Use of Debt and Leverage for Entrepreneurs
Alex Tabatabai is Co-founder of Fernbank Partners (firstname.lastname@example.org). Here he discusses the use of debt and leverage for entrepreneurs. These tips will help small business owners when thinking about borrowing money for their business.
- Debt & leverage: money borrowed to use in your business
- Conservatively evaluate quality of the debt
- Borrow cheaply & for the long term
- Time borrowing with market cycles
Debt and leverage are very important topics for business owners. It is one of the reoccurring pitfalls and common fatal flaws we see in businesses.
Debt and leverage are the same thing. It’s money you borrow to use in your business. I would say from a default stand point be conservative and very skeptical when it comes to the use of debt in your business. Now there is good debt and there is bad debt. It's important to realize the difference and that comes down to analyzing your opportunity cost and the terms of borrowing money.
As a general rule, you want to borrow cheaply and for the long term. For example if somebody offers you a loan for 50 years 1% interest, you probably want to take that loan 'cause you can probably beat 1% and you have 50 years to pay back. If somebody offers you a loan for 6 months at 15% you generally want to be wary of that because 6 months is a short period of time and interest payments are steep.
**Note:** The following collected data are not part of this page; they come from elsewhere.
/-- A path delay is known (R177). -/
def Dc.putDelay (d : Dc) (port : Nat) (x : Int) : Dc := { d with tim := { d.tim with delay := FMap.put none d.tim.delay port (some x) } }

/-- A Pdelay_Resp arrives (R177, R178): of a one-step peer it gives the mean path delay, of a two-step peer it waits for its follow-up. -/
def Dc.peerResponse (d : Dc) (port : Nat) (msg : PtpMsg) (tag : Nat) : Dc :=
  match d.peerAccept port msg with
  | (d, false) => d
  | (d, true) =>
    let f := d.rxStamp port msg.stamp
    if msg.twoStep then
      { d with tim := { d.tim with peerWait := FMap.put none d.tim.peerWait port (some ⟨msg.sequence, tag, f, msg.origin, msg.correction⟩) } }
    else
      match d.takeRequest port tag with
      | none => d
      | some (d, t) => d.putDelay port (nearestQ (((f : Int) - t) * 3125 - msg.correction) 2)

/-- The Pdelay_Resp_Follow_Up of a two-step peer arrives (R177). -/
def Dc.peerFollowUp (d : Dc) (port : Nat) (msg : PtpMsg) : Dc :=
  match d.peerAccept port msg with
  | (d, false) => d
  | (d, true) =>
    match FMap.get none d.tim.peerWait port with
    | none => d
    | some w =>
      if w.sequence ≠ msg.sequence then d
      else
        let d := { d with tim := { d.tim with peerWait := FMap.put none d.tim.peerWait port none } }
        match d.takeRequest port w.tag with
        | none => d
        | some (d, t) => d.putDelay port (nearestQ (((w.stamp : Int) - t) * 3125 - (msg.origin - w.received) - w.correction - msg.correction) 2)

/-- A Delay_Resp of the chosen master arrives (R177, R178): with the last Sync it gives the mean path delay. -/
def Dc.masterResponse (d : Dc) (port : Nat) (msg : PtpMsg) (tag : Nat) : Dc :=
  match d.ptpAccept port msg anyLow anyHigh with
  | (d, none) => d
  | (d, some m) =>
    if m ≠ d.fld DC.TIME.STATUS.MASTER then d
    else
      match d.takeRequest port tag with
      | none => d
      | some (d, t) =>
        if (d.fld DC.PTP.CFG.P2P).testBit port then d
        else
          match FMap.get none d.tim.sync port with
          | some (t1, f2) => d.putDelay port (nearestQ ((msg.origin - msg.correction - t1) - ((t : Int) - f2) * 3125) 2)
          | none => d

/-- A delay response arrives (R177, R178). A request whose stamp was discarded yields nothing (R180). -/
def Dc.delayResponse (d : Dc) (port : Nat) (msg : PtpMsg) (tag : Nat) (kind : DelayKind) : Dc :=
  match kind with
  | .resp => d.masterResponse port msg tag
  | .peer => d.peerResponse port msg tag
  | .peerFollowUp => d.peerFollowUp port msg

/-- `DC.TIME.TXQ_HEAD` is read: the oldest entry is removed and its stamp latched (R180). The register word read. -/
def Dc.txqHead (d : Dc) : Dc × Word :=
  match d.tim.txq with
  | [] => (d, 0)
  | (tag, port, f) :: t =>
    let d := { d with tim := { d.tim with txq := t } }
    let d := ((d.set DC.TIME.TXQ_LO.TICK (f / 1024 % 2 ^ 32)).set DC.TIME.TXQ_HI.TICK (f / 1024 / 2 ^ 32)).set DC.TIME.TXQ_FINE.FINE (f % 1024)
    (d, BitVec.ofNat 32 (tag + 65536 * port + 131072))

/-- What the steering becomes at a frame boundary (R182): towards what the loop asks for, at most 10⁻⁸ per frame and within ±200 ppm. -/
def Dc.steerStep (d : Dc) : Dc :=
  let w := if d.servo = svUnsync then 0 else d.tim.want
  let lim := max (-200000000) (min 200000000 w)
  let s := d.steer
  let next := max (s - 10000) (min (s + 10000) lim)
  let d := d.set DC.TIME.STEER.RATIO (unsigned 32 next)
  if next = w then d else d.set DC.TIME.STATUS.STEER_LIMIT 1

/-- What time does at a frame boundary (R166, R182 to R184): the epoch set, the steering, and a segment that opens there. -/
def Dc.timeBoundary (d : Dc) : Dc :=
  let d := d.steerStep
  match d.tim.openSeg with
  | none => d
  | some s => let d := d.openSegment s
              if d.servo = svUnsync then d.enterServo svTrack else d

/-- The status of a GO with epoch frame `f` (R166). -/
def Dc.epochStatus (d : Dc) (f : Nat) : Nat := if d.state ≠ dcHostwait then 6 else if f < d.frame + 1 then 3 else 0

/-- GO is written to `DC.TIME.SET_HI` (R166): the epoch is kept for the next frame boundary. -/
def Dc.epochGo (d : Dc) : Dc :=
  let f := d.fld DC.TIME.SET_LO.FRAME + 2 ^ 32 * d.fld DC.TIME.SET_HI.FRAME
  if d.epochStatus f = 0 then { d with tim := { d.tim with epoch := some f } } else d

/-- A rising edge of PPS_IN (R187). -/
def Dc.ppsIn (d : Dc) (t fine : Nat) : Dc :=
  let d := d.until t
  let d := ((d.set DC.TIME.PPS_IN_LO.TICK t).set DC.TIME.PPS_IN_HI.TICK (t / 2 ^ 32)).set DC.TIME.PPS_IN_FINE.FINE fine
  d.inc DC.TIME.PPS_IN_CNT.COUNT

/-- The next DT in fine at which the mapped time passes a whole second (R188). -/
def Dc.nextSecond (d : Dc) : Option Nat :=
  (d.segAt d.now).map fun s =>
    let m := mapUnits (1024 * d.now) s
    let togo := (m / unitsSec + 1) * unitsSec - m
    1024 * d.now + (togo + 3124) / 3125

/-- PPS_OUT rises at its next instant (R188). -/
def Dc.ppsOut (d : Dc) : Dc :=
  let at1 : Option Nat :=
    if d.fld DC.TIME.PPS_CTRL.MODE = 1 then (if d.servo = svUnsync then none else d.nextSecond)
    else if d.fld DC.TIME.PPS_CTRL.MODE = 2 then some (1024 * nextMul ticksSec d.now) else none
  match at1 with
  | none => d
  | some f =>
    let d := (d.until ((f + 1023) / 1024)).emit (.pps true f)
    { d with tim := { d.tim with ppsEnd := some (f / 1024 + (d.fld DC.TIME.PPS_CTRL.WIDTH + 1) * ticksMs) } }

/-- The pulse on PPS_OUT ends (R188). -/
def Dc.ppsDown (d : Dc) : Dc :=
  match d.tim.ppsEnd with
  | none => d
  | some t => { (d.until t).emit (.pps false (1024 * t)) with tim := { d.tim with ppsEnd := none } }

/-- `PPS_CTRL` has been written: with `MODE` 0 the pin goes low at once (R188). -/
def Dc.ppsMode (d : Dc) : Dc :=
  if d.fld DC.TIME.PPS_CTRL.MODE = 0 ∧ d.tim.ppsEnd.isSome then { d.emit (.pps false (1024 * d.now)) with tim := { d.tim with ppsEnd := none } } else d

/-- One two-way measurement: the departure of the marker probed, its arrival stamp there, the departure stamp of the marker sent back and its arrival
stamp here, all in fine (R172). -/
structure EchoSample where
  depart : Int
  lrx : Int
  ltx : Int
  arrive : Int
  deriving DecidableEq, Repr

/-- θ of one ECHO in fine, doubled, and its round trip (R172). -/
def echoTheta2 (alpha : Int) (e : EchoSample) : Int := (e.lrx - e.depart) - (e.arrive - e.ltx) - alpha
def echoRtt (e : EchoSample) : Int := (e.lrx - e.depart) + (e.arrive - e.ltx)

/-- θ of one ECHO, rounded to the nearest fine (R172). -/
def echoTheta (alpha : Int) (e : EchoSample) : Int := nearestQ (echoTheta2 alpha e) 2

/-- An adjustment in fine as an ADJ register word: whole ticks and a remainder of 0 to 1,023 fine (R172). -/
def adjWord (f : Int) : Word := BitVec.ofNat 32 (unsigned 16 (f / 1024) + (f % 1024).toNat * 65536)

/-- The stamp with a marker count. -/
def stampOf (l : List (Nat × Nat)) (count : Nat) : Option Nat := (l.find? fun x => x.2 == count).map (·.1)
When you're looking to use debt in your business, you also want to be very cognizant of timing credit, markets have cycles. Sometimes credit is easy. Sometimes it's cheap and sometimes credit dries up. So, you want to try to take advantage of the credit markets when they're being very generous and when credit dries up if you're the person holding cash you can put that money to work intelligently and acquire things that distress prices.
The use of debt leverage in a business is a common pit fall. It leads to business failure quite frequently and it's because business owners aren't disciplined about when they borrow money. You need to analyze the cost of borrowing money. Think about how you're going to use the borrowed money and just be very careful and be very disciplined and even if everyone else is borrowing money and over leveraging their company, have the discipline to not do that.